When the Mirror Talks Back: A Master Class in Missing the Point
An Inconvenient Truth About Satire
Sometimes the universe delivers a gift so perfect, you wonder if it's performance art. Enter
(@hollymathnerd), whose comment on my satirical piece about oblivious parents of trans kids demonstrates exactly the behavior my satire was critiquing, except they did it unironically. It's like watching someone read "A Modest Proposal" and responding, "This Swift fellow makes some troubling admissions about Irish dietary preferences."1Now, Holly's comment might seem like just one person's opinion, but it perfectly exemplifies a broader pattern in anti-trans rhetoric: the weaponization of psychological terminology, the transformation of human existence into ideological warfare, and the spectacular inability to recognize irony when it's spelled out in 72-point font. Let’s take a look:

And yes, I'm writing a whole article about this. If analyzing dehumanization is "narcissistic," then every civil rights movement in history was a personality disorder. Martin Luther King Jr.'s "Letter from Birmingham Jail"? Classic Cluster B behavior, apparently.
Let's dive in.
What Satire Actually Is (A Primer for the Confused)
First, let's establish what satire is and isn't, since this seems to be a point of confusion. Satire is a literary device that exposes absurdity through exaggeration. It's not journalism. It's not meant to be "balanced." Jonathan Swift didn't provide equal time to pro-baby-eating perspectives. George Orwell didn't ensure the pigs in "Animal Farm" got to share their side of the story.

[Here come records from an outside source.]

-- ==== Sys2Proof/Syntax.lean ====
section
/-! DEFINITION. The commands of the block: one constructor per row of spec/opcode_table.json, in the table's order. The
table gives its rows no bits; the operands are what each command brings from outside (who acts, an address, a value, the
outcome of a check that another agent made). -/

namespace Sys2Proof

In my piece, I created Jordan Miller, a parent so oblivious they couldn't recognize their child's transition despite some hilariously obvious signs:
Finding HRT prescriptions
Seeing "GENDER VOICE THERAPY LLC" on credit card statements
Multiple clear conversations
A legal name change
A sticky note literally saying "YOUR CHILD IS TRANS"
But here's what Holly missed: I gave Jordan humanity. They weren't a cartoon villain twirling their mustache. They had genuine confusion and attempts at understanding. They demonstrated love for their child, however misdirected. They engaged in self-reflection: "I've always been a bit of a control freak." I borrowed from the original their own words. I gave them a victorian novelist aspirations in a somewhat tongue-in-cheek effort to give their personality some depth.
I understood Jordan's mental state well enough to create a three-dimensional character whose obliviousness feels tragically real. Now, this is satire, not high literature - the characterization is deliberately streamlined, which is precisely how satire works. Which brings us to...
Theory of Mind: Let's Get Clinical
Holly accuses my satire of showing "no theory of mind whatsoever for anyone but the transgender person — ever." This is a fascinating claim that reveals they don't understand what theory of mind actually is. Or they do and they just abused it for the purposes of trying to score rhetorical points.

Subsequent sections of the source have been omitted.